Karemangingo also says that teachers need to interact with children at school more closely so that they advise them on what they can do better.

He also discourages the belief by some parents that if a child participates in other activities like sports they would perform poorly in class.

“Teachers and parents alike should advise children to always do the right thing at the right time. This way children learn to create a balance between academics and the other activities,” he says.

Karemangingo calls upon parents to always support their children, saying if for example a child is good at rugby, football or netball, they should buy them the necessary sports equipment or should take them watch their role models in action so that they gain more morale.

Parents’ views

Jean Marie Vianney Mwesigwa, a father of two who resides in Kacyiru, Kigali, says talent should be nurtured while students are still young so that it grows as they get older.

Mwesigwa says children should also be encouraged to develop a “working plan” for their various activities so that they know which activity to do at a particular time.

“Parents should spare time to discuss with their children how they spent the day and the challenges they faced.
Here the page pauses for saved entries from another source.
-- ==== Sys2Proof/Machine/Scalar.lean ====
section
/-! DEFINITION. Integer register and immediate operations and the address instructions: groups 0x1_ and 0x2_
and OP 0x30 to 0x34 (R93 to R101). -/

namespace Sys2Proof.Machine

/-- Writes a G register and retires. -/
def retireG (s : State) (c : CoreId) (rd : BitVec 6) (v : Word) : Res := .retire (setGOf s c rd v)

/-- Writes an A register and retires. -/
def retireA (s : State) (c : CoreId) (rd : BitVec 6) (v : Word) : Res :=
  .retire (modStrand s c (·.setA (aNum rd) v))

/-- The template of group 0x1_ (R94): `op n a b sh` is the table's exact value. -/
def aluBody (f : FR) (op : Nat → Int → Int → Nat → Int) : Body := fun c s =>
  let st := getStrand s c
  let n := aluWidth f
  let a := readBits n (aluSigned f) (st.getG f.ra)
  let b := readBits n (aluSigned f) (st.getG f.rb)
  let sh := (st.getG f.rb).toNat % n
  retireG s c f.rd (narrowTo n (op n a b sh))

/-- DIV and REM: a zero divisor traps INTDIV (R94, R95). -/
def divBody (f : FR) (op : Int → Int → Int) : Body := fun c s =>
  let st := getStrand s c
  let n := aluWidth f
  let a := readBits n (aluSigned f) (st.getG f.ra)
  let b := readBits n (aluSigned f) (st.getG f.rb)
  if b = 0 then .trap { cond := 29 } s else retireG s c f.rd (narrowTo n (op a b))

/-- A bitwise operation on exact values. -/
def bitsOp (g : Word → Word → Word) (a b : Int) : Int := (g (BitVec.ofInt 64 a) (BitVec.ofInt 64 b)).toInt

def bodyAdd (f : FR) : Body := aluBody f (fun _ a b _ => a + b)
def bodySub (f : FR) : Body := aluBody f (fun _ a b _ => a - b)
def bodyMul (f : FR) : Body := aluBody f (fun _ a b _ => a * b)
/-- The upper half of the double-width product, rounded down. -/
def bodyMulh (f : FR) : Body := aluBody f (fun n a b _ => (a * b) / 2 ^ n)
def bodyDiv (f : FR) : Body := divBody f Int.tdiv
def bodyRem (f : FR) : Body := divBody f Int.tmod
def bodyAnd (f : FR) : Body := aluBody f (fun _ a b _ => bitsOp (· &&& ·) a b)
def bodyOr (f : FR) : Body := aluBody f (fun _ a b _ => bitsOp (· ||| ·) a b)
def bodyXor (f : FR) : Body := aluBody f (fun _ a b _ => bitsOp (· ^^^ ·) a b)
def bodyShl (f : FR) : Body := aluBody f (fun _ a _ sh => a * 2 ^ sh)
/-- Logical: the operand is read as unsigned over the operation's width. -/
def bodyShr (f : FR) : Body := aluBody f (fun n a _ sh => (a % 2 ^ n) / 2 ^ sh)
/-- Arithmetic: rounds down. -/
def bodySar (f : FR) : Body := aluBody f (fun _ a _ sh => a / 2 ^ sh)
def bodyMin (f : FR) : Body := aluBody f (fun _ a b _ => min a b)
def bodyMax (f : FR) : Body := aluBody f (fun _ a b _ => max a b)

/-- SETCC: 1 if the condition holds for two registers (R94). -/
def bodySetcc (f : FR) : Body := fun c s =>
  let st := getStrand s c
  retireG s c f.rd (if condHolds (f.fn.toNat % 16) (st.getG f.ra) (st.getG f.rb) then 1 else 0)

/-- SEL: the first register if the third is not zero, else the second (R94). -/
def bodySel (f : FR) : Body := fun c s =>
  let st := getStrand s c
  retireG s c f.rd (if st.getG f.rc ≠ 0 then st.getG f.ra else st.getG f.rb)

/-- The sign-extended immediate of F-I (R96). -/
def immWord (f : FI) : Word := f.imm.signExtend 64

/-- The template of the immediate operations (R96). -/
def immBody (f : FI) (op : Word → Word → Word) : Body := fun c s =>
  retireG s c f.rd (op ((getStrand s c).getG f.ra) (immWord f))

def bodyAddi (f : FI) : Body := immBody f (· + ·)
def bodyAndi (f : FI) : Body := immBody f (· &&& ·)
def bodyOri (f : FI) : Body := immBody f (· ||| ·)
def bodyXori (f : FI) : Body := immBody f (· ^^^ ·)

/-- Shift count of an immediate shift. -/
def immShift (f : FI) : Nat := (f.imm.extractLsb' 0 6).toNat

def bodyShli (f : FI) : Body := immBody f (fun a _ => a <<< immShift f)
def bodyShri (f : FI) : Body := immBody f (fun a _ => a >>> immShift f)
def bodySari (f : FI) : Body := immBody f (fun a _ => a.sshiftRight (immShift f))

/-- SETCCI: the condition in IMM40[39:36], the operand SExt of IMM40[35:0] (R96). -/
def bodySetcci (f : FI) : Body := immBody f (fun a _ =>
  if condHolds (f.imm.extractLsb' 36 4).toNat a ((f.imm.extractLsb' 0 36).signExtend 64) then 1 else 0)

def bodyLimm (f : FI) : Body := fun c s => retireG s c f.rd (immWord f)

/-- LIMMH puts IMM40[23:0] above bits 39:0 of the register (R96). -/
def bodyLimmh (f : FI) : Body := fun c s =>
  retireG s c f.rd (f.imm.extractLsb' 0 24 ++ ((getStrand s c).getG f.rd).extractLsb' 0 40)

/-- Leading zero bits of a word, looking from bit `n − 1` down. -/
def leadingZeros (w : Word) : Nat → Nat
  | 0 => 0
  | n + 1 => if w.getLsbD n then 0 else 1 + leadingZeros w n

/-- Set bits of a word among its low `n`. -/
def setBits (w : Word) : Nat → Nat
  | 0 => 0
  | n + 1 => (if w.getLsbD n then 1 else 0) + setBits w n

def bodyClz (f : FR) : Body := fun c s =>
  retireG s c f.rd (BitVec.ofNat 64 (leadingZeros ((getStrand s c).getG f.ra) 64))

def bodyPopc (f : FR) : Body := fun c s =>
  retireG s c f.rd (BitVec.ofNat 64 (setBits ((getStrand s c).getG f.ra) 64))

/-- AMAKE from an immediate name and offset, or from a G register whose top bits are zero (R98). -/
def bodyAmake (f : FI) : Body := fun c s =>
  if f.ra = 0 then
    retireA s c f.rd (mkA (f.imm.extractLsb' 24 16).toNat (f.imm.extractLsb' 0 24).toNat)
  else
    let v := (getStrand s c).getG f.ra
    if v.extractLsb' 48 16 ≠ 0 then .trap { cond := 19 } s else retireA s c f.rd v

/-- AOFF: the offset moves by a shifted G register, wrapping; the name stays (R99). -/
def bodyAoff (f : FR) : Body := fun c s =>
  let st := getStrand s c
  let a := st.getA (aNum f.ra)
  retireA s c f.rd (mkA (aName a) (aOff a + (st.getG f.rb).toNat * 2 ^ (f.fn.toNat % 16)))

/-- AOFFI: the offset moves by a signed immediate, wrapping (R99). -/
def bodyAoffi (f : FI) : Body := fun c s =>
  let a := (getStrand s c).getA (aNum f.ra)
  retireA s c f.rd (mkA (aName a) (aOff a + (immWord f).toNat))

def bodyAgets (f : FR) : Body := fun c s =>
  retireG s c f.rd (BitVec.ofNat 64 (aName ((getStrand s c).getA (aNum f.ra))))

def bodyAgeto (f : FR) : Body := fun c s =>
  retireG s c f.rd (BitVec.ofNat 64 (aOff ((getStrand s c).getA (aNum f.ra))))

/-! ### The meanings -/

/-- ADD (OP 0x10, R94). -/
def execAdd (f : FR) (s : State) : Out := issueWord (.add f) (bodyAdd f) s

/-- SUB (OP 0x11, R94). -/
def execSub (f : FR) (s : State) : Out := issueWord (.sub f) (bodySub f) s

/-- MUL (OP 0x12, R94). -/
def execMul (f : FR) (s : State) : Out := issueWord (.mul f) (bodyMul f) s

/-- MULH (OP 0x13, R94). -/
def execMulh (f : FR) (s : State) : Out := issueWord (.mulh f) (bodyMulh f) s

/-- DIV (OP 0x14, R94). -/
def execDiv (f : FR) (s : State) : Out := issueWord (.div f) (bodyDiv f) s

/-- REM (OP 0x15, R94). -/
def execRem (f : FR) (s : State) : Out := issueWord (.rem f) (bodyRem f) s

/-- AND (OP 0x16, R94). -/
def execAnd (f : FR) (s : State) : Out := issueWord (.and f) (bodyAnd f) s

/-- OR (OP 0x17, R94). -/
def execOr (f : FR) (s : State) : Out := issueWord (.or f) (bodyOr f) s

/-- XOR (OP 0x18, R94). -/
def execXor (f : FR) (s : State) : Out := issueWord (.xor f) (bodyXor f) s

/-- SHL (OP 0x19, R94). -/
def execShl (f : FR) (s : State) : Out := issueWord (.shl f) (bodyShl f) s

/-- SHR (OP 0x1A, R94). -/
def execShr (f : FR) (s : State) : Out := issueWord (.shr f) (bodyShr f) s

/-- SAR (OP 0x1B, R94). -/
def execSar (f : FR) (s : State) : Out := issueWord (.sar f) (bodySar f) s

/-- MIN (OP 0x1C, R94). -/
def execMin (f : FR) (s : State) : Out := issueWord (.min f) (bodyMin f) s

/-- MAX (OP 0x1D, R94). -/
def execMax (f : FR) (s : State) : Out := issueWord (.max f) (bodyMax f) s

/-- SETCC (OP 0x1E, R94). -/
def execSetcc (f : FR) (s : State) : Out := issueWord (.setcc f) (bodySetcc f) s

/-- SEL (OP 0x1F, R94). -/
def execSel (f : FR) (s : State) : Out := issueWord (.sel f) (bodySel f) s

/-- ADDI (OP 0x20, R96). -/
def execAddi (f : FI) (s : State) : Out := issueWord (.addi f) (bodyAddi f) s

/-- ANDI (OP 0x21, R96). -/
def execAndi (f : FI) (s : State) : Out := issueWord (.andi f) (bodyAndi f) s

/-- ORI (OP 0x22, R96). -/
def execOri (f : FI) (s : State) : Out := issueWord (.ori f) (bodyOri f) s

/-- XORI (OP 0x23, R96). -/
def execXori (f : FI) (s : State) : Out := issueWord (.xori f) (bodyXori f) s

/-- SHLI (OP 0x24, R96). -/
def execShli (f : FI) (s : State) : Out := issueWord (.shli f) (bodyShli f) s

/-- SHRI (OP 0x25, R96). -/
def execShri (f : FI) (s : State) : Out := issueWord (.shri f) (bodyShri f) s

/-- SARI (OP 0x26, R96). -/
def execSari (f : FI) (s : State) : Out := issueWord (.sari f) (bodySari f) s

/-- SETCCI (OP 0x27, R96). -/
def execSetcci (f : FI) (s : State) : Out := issueWord (.setcci f) (bodySetcci f) s

/-- LIMM (OP 0x28, R96). -/
def execLimm (f : FI) (s : State) : Out := issueWord (.limm f) (bodyLimm f) s

/-- LIMMH (OP 0x29, R96). -/
def execLimmh (f : FI) (s : State) : Out := issueWord (.limmh f) (bodyLimmh f) s

/-- CLZ (OP 0x2A, R97). -/
def execClz (f : FR) (s : State) : Out := issueWord (.clz f) (bodyClz f) s

/-- POPC (OP 0x2B, R97). -/
def execPopc (f : FR) (s : State) : Out := issueWord (.popc f) (bodyPopc f) s

/-- AMAKE (OP 0x30, R98). -/
def execAmake (f : FI) (s : State) : Out := issueWord (.amake f) (bodyAmake f) s

/-- AOFF (OP 0x31, R99). -/
def execAoff (f : FR) (s : State) : Out := issueWord (.aoff f) (bodyAoff f) s

/-- AOFFI (OP 0x32, R99). -/
def execAoffi (f : FI) (s : State) : Out := issueWord (.aoffi f) (bodyAoffi f) s

/-- AGETS (OP 0x33, R100). -/
def execAgets (f : FR) (s : State) : Out := issueWord (.agets f) (bodyAgets f) s

/-- AGETO (OP 0x34, R100). -/
def execAgeto (f : FR) (s : State) : Out := issueWord (.ageto f) (bodyAgeto f) s

end Sys2Proof.Machine
end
Doing this inspires the child to work harder as they feel more loved,” he says.

Josephine Mwiiza, a mother of one, advises parents to create opportunities for their children.

“If you notice that your child loves music, take her for concerts, help him or learn how to play a guitar. This helps them to awaken that dormant talent in them,” she says.

“Parents need to observe their children on a minute-by-minute basis because some talents unfold slowly. Observing children while they play could be one way to realise their talents,” says Nikki Bush, a parenting expert and author.

She also says that each child has something that they are talented at and it is a job for parents to help discover that talent and help their children to develop it and use it for the greater good.

Bush says one of the things that parents have to be weary of is looking at talent through the traditional eyes, but rather in the form of mathematical ability, artistic ability or apathetic ability.

 She adds that, parents have the first 12 years to uncover their children’s talents and should not put them under pressure to do many activities all at once. “Exposing children to different cultures, experiences and environments can help uncover certain talents.”


Their thoughts...


Wilson Musinguzi, telecoms employee

Heads of schools and parents through parents’ committees must ensure that each child participates in at least two sports activities of their choice before they leave primary school level. Parents should always attend school activities to motivate their children in whatever activity they may be doing.



Jane Umutoni, student

Parents and teachers should not judge a child depending on their activities of interest, but they should rather support them. For example, if a child likes drawing, just support him or her by buying them drawing boards, shading brushes, colours, and all equipments they need while drawing and designing. so they eventually achieve their dream.



Rubaduka Frank, student

I have noticed that children’s talents can be improved through exposure. Children need to be given a platform to do what they desire. They also need love and moral support to keep them impressed hence perfecting their talents. Children need enough extra-curricular time when still little so that they discover their potential.


MC Isingizwe

Marie Claire Isingizwe, student

Parents should link their children to experts in field related to their talents as this would enable them know how much efforts they need to put in and also know the challenges they are likely to face and how to overcome them. Teachers should award children who perform well in any activity so that others can learn from them.